===== Material shown
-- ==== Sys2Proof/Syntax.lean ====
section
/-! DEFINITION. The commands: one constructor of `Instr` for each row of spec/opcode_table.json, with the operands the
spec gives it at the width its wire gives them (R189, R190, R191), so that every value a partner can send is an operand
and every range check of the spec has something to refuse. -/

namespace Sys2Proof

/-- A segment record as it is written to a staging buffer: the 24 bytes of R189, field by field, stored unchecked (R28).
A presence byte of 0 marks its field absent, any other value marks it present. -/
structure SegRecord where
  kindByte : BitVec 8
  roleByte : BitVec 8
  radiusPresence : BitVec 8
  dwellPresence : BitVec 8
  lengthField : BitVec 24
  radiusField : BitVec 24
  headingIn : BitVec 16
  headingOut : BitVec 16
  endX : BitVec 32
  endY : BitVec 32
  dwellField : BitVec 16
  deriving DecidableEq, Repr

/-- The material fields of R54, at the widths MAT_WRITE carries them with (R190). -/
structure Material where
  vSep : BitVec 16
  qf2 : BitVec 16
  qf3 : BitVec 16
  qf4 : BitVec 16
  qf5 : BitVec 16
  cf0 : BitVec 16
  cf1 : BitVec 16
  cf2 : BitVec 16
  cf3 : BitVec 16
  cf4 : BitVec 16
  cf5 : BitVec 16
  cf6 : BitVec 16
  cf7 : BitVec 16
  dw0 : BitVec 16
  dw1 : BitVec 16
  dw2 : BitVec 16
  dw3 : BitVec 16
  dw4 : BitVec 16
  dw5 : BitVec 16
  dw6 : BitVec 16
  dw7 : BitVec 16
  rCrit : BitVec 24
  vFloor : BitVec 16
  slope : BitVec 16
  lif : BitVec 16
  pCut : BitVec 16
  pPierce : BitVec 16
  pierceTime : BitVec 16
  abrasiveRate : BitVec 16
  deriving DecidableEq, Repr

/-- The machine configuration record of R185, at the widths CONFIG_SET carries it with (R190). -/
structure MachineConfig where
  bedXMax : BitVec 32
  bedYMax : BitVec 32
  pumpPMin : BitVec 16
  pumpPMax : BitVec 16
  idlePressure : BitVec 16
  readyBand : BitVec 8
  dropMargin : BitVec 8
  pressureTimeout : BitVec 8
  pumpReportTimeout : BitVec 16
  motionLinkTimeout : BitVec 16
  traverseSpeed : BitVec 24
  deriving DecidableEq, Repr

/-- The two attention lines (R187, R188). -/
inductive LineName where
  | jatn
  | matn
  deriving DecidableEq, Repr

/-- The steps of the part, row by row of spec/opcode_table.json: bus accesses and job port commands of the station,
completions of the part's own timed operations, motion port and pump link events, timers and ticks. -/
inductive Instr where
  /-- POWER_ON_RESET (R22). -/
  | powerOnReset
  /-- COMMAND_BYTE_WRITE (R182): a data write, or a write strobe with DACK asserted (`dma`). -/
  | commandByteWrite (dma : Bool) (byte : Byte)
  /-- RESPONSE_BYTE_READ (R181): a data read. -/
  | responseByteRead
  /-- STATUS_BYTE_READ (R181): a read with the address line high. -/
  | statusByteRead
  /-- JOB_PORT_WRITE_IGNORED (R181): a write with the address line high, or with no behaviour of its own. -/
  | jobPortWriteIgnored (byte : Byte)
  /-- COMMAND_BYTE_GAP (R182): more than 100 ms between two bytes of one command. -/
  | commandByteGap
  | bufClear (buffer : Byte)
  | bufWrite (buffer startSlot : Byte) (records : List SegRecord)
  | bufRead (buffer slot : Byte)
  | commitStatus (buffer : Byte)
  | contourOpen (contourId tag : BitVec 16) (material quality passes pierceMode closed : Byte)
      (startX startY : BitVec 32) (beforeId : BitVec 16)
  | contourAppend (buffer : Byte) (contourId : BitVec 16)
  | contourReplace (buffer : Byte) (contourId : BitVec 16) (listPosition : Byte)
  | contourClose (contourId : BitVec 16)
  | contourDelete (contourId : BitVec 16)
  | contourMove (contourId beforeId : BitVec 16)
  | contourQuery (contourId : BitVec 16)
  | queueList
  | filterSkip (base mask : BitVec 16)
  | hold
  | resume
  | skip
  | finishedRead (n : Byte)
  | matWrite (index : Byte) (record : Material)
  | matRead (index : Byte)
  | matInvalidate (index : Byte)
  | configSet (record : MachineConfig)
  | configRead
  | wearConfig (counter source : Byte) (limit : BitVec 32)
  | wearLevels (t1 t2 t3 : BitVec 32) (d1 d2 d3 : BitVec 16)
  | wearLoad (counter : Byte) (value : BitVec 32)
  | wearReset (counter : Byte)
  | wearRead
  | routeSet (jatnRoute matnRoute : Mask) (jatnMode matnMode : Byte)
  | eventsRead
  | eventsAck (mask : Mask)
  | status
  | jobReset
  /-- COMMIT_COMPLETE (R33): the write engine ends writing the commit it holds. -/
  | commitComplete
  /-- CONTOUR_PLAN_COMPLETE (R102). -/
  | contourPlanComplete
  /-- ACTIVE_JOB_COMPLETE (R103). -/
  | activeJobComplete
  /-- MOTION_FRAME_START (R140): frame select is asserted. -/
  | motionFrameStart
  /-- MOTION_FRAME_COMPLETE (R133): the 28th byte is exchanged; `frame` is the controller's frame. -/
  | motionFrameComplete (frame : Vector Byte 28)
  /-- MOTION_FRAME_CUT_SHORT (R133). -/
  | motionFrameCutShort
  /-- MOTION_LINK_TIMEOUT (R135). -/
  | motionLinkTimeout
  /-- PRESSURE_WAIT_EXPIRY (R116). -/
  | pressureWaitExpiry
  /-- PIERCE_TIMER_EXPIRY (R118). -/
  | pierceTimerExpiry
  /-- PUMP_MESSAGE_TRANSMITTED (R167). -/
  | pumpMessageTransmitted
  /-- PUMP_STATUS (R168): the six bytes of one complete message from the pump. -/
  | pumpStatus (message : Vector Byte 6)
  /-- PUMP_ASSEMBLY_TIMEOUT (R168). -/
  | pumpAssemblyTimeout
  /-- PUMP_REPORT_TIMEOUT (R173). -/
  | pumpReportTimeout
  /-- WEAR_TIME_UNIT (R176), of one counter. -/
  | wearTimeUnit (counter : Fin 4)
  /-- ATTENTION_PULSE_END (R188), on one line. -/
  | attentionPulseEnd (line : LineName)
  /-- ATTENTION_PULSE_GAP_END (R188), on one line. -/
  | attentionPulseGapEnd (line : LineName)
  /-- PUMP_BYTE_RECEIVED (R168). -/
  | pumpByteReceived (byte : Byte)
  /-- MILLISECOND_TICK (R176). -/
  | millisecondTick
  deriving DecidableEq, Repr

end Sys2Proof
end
==========
Brief
Output every record above a second time, exactly.

Response to this task
-- ==== Sys2Proof/Syntax.lean ====
section
/-! DEFINITION. The commands: one constructor of `Instr` for each row of spec/opcode_table.json, with the operands the
spec gives it at the width its wire gives them (R189, R190, R191), so that every value a partner can send is an operand
and every range check of the spec has something to refuse. -/

namespace Sys2Proof

/-- A segment record as it is written to a staging buffer: the 24 bytes of R189, field by field, stored unchecked (R28).
A presence byte of 0 marks its field absent, any other value marks it present. -/
structure SegRecord where
  kindByte : BitVec 8
  roleByte : BitVec 8
  radiusPresence : BitVec 8
  dwellPresence : BitVec 8
  lengthField : BitVec 24
  radiusField : BitVec 24
  headingIn : BitVec 16
  headingOut : BitVec 16
  endX : BitVec 32
  endY : BitVec 32
  dwellField : BitVec 16
  deriving DecidableEq, Repr

/-- The material fields of R54, at the widths MAT_WRITE carries them with (R190). -/
structure Material where
  vSep : BitVec 16
  qf2 : BitVec 16
  qf3 : BitVec 16
  qf4 : BitVec 16
  qf5 : BitVec 16
  cf0 : BitVec 16
  cf1 : BitVec 16
  cf2 : BitVec 16
  cf3 : BitVec 16
  cf4 : BitVec 16
  cf5 : BitVec 16
  cf6 : BitVec 16
  cf7 : BitVec 16
  dw0 : BitVec 16
  dw1 : BitVec 16
  dw2 : BitVec 16
  dw3 : BitVec 16
  dw4 : BitVec 16
  dw5 : BitVec 16
  dw6 : BitVec 16
  dw7 : BitVec 16
  rCrit : BitVec 24
  vFloor : BitVec 16
  slope : BitVec 16
  lif : BitVec 16
  pCut : BitVec 16
  pPierce : BitVec 16
  pierceTime : BitVec 16
  abrasiveRate : BitVec 16
  deriving DecidableEq, Repr

/-- The machine configuration record of R185, at the widths CONFIG_SET carries it with (R190). -/
structure MachineConfig where
  bedXMax : BitVec 32
  bedYMax : BitVec 32
  pumpPMin : BitVec 16
  pumpPMax : BitVec 16
  idlePressure : BitVec 16
  readyBand : BitVec 8
  dropMargin : BitVec 8
  pressureTimeout : BitVec 8
  pumpReportTimeout : BitVec 16
  motionLinkTimeout : BitVec 16
  traverseSpeed : BitVec 24
  deriving DecidableEq, Repr

/-- The two attention lines (R187, R188). -/
inductive LineName where
  | jatn
  | matn
  deriving DecidableEq, Repr

/-- The steps of the part, row by row of spec/opcode_table.json: bus accesses and job port commands of the station,
completions of the part's own timed operations, motion port and pump link events, timers and ticks. -/
inductive Instr where
  /-- POWER_ON_RESET (R22). -/
  | powerOnReset
  /-- COMMAND_BYTE_WRITE (R182): a data write, or a write strobe with DACK asserted (`dma`). -/
  | commandByteWrite (dma : Bool) (byte : Byte)
  /-- RESPONSE_BYTE_READ (R181): a data read. -/
  | responseByteRead
  /-- STATUS_BYTE_READ (R181): a read with the address line high. -/
  | statusByteRead
  /-- JOB_PORT_WRITE_IGNORED (R181): a write with the address line high, or with no behaviour of its own. -/
  | jobPortWriteIgnored (byte : Byte)
  /-- COMMAND_BYTE_GAP (R182): more than 100 ms between two bytes of one command. -/
  | commandByteGap
  | bufClear (buffer : Byte)
  | bufWrite (buffer startSlot : Byte) (records : List SegRecord)
  | bufRead (buffer slot : Byte)
  | commitStatus (buffer : Byte)
  | contourOpen (contourId tag : BitVec 16) (material quality passes pierceMode closed : Byte)
      (startX startY : BitVec 32) (beforeId : BitVec 16)
  | contourAppend (buffer : Byte) (contourId : BitVec 16)
  | contourReplace (buffer : Byte) (contourId : BitVec 16) (listPosition : Byte)
  | contourClose (contourId : BitVec 16)
  | contourDelete (contourId : BitVec 16)
  | contourMove (contourId beforeId : BitVec 16)
  | contourQuery (contourId : BitVec 16)
  | queueList
  | filterSkip (base mask : BitVec 16)
  | hold
  | resume
  | skip
  | finishedRead (n : Byte)
  | matWrite (index : Byte) (record : Material)
  | matRead (index : Byte)
  | matInvalidate (index : Byte)
  | configSet (record : MachineConfig)
  | configRead
  | wearConfig (counter source : Byte) (limit : BitVec 32)
  | wearLevels (t1 t2 t3 : BitVec 32) (d1 d2 d3 : BitVec 16)
  | wearLoad (counter : Byte) (value : BitVec 32)
  | wearReset (counter : Byte)
  | wearRead
  | routeSet (jatnRoute matnRoute : Mask) (jatnMode matnMode : Byte)
  | eventsRead
  | eventsAck (mask : Mask)
  | status
  | jobReset
  /-- COMMIT_COMPLETE (R33): the write engine ends writing the commit it holds. -/
  | commitComplete
  /-- CONTOUR_PLAN_COMPLETE (R102). -/
  | contourPlanComplete
  /-- ACTIVE_JOB_COMPLETE (R103). -/
  | activeJobComplete
  /-- MOTION_FRAME_START (R140): frame select is asserted. -/
  | motionFrameStart
  /-- MOTION_FRAME_COMPLETE (R133): the 28th byte is exchanged; `frame` is the controller's frame. -/
  | motionFrameComplete (frame : Vector Byte 28)
  /-- MOTION_FRAME_CUT_SHORT (R133). -/
  | motionFrameCutShort
  /-- MOTION_LINK_TIMEOUT (R135). -/
  | motionLinkTimeout
  /-- PRESSURE_WAIT_EXPIRY (R116). -/
  | pressureWaitExpiry
  /-- PIERCE_TIMER_EXPIRY (R118). -/
  | pierceTimerExpiry
  /-- PUMP_MESSAGE_TRANSMITTED (R167). -/
  | pumpMessageTransmitted
  /-- PUMP_STATUS (R168): the six bytes of one complete message from the pump. -/
  | pumpStatus (message : Vector Byte 6)
  /-- PUMP_ASSEMBLY_TIMEOUT (R168). -/
  | pumpAssemblyTimeout
  /-- PUMP_REPORT_TIMEOUT (R173). -/
  | pumpReportTimeout
  /-- WEAR_TIME_UNIT (R176), of one counter. -/
  | wearTimeUnit (counter : Fin 4)
  /-- ATTENTION_PULSE_END (R188), on one line. -/
  | attentionPulseEnd (line : LineName)
  /-- ATTENTION_PULSE_GAP_END (R188), on one line. -/
  | attentionPulseGapEnd (line : LineName)
  /-- PUMP_BYTE_RECEIVED (R168). -/
  | pumpByteReceived (byte : Byte)
  /-- MILLISECOND_TICK (R176). -/
  | millisecondTick
  deriving DecidableEq, Repr

end Sys2Proof
end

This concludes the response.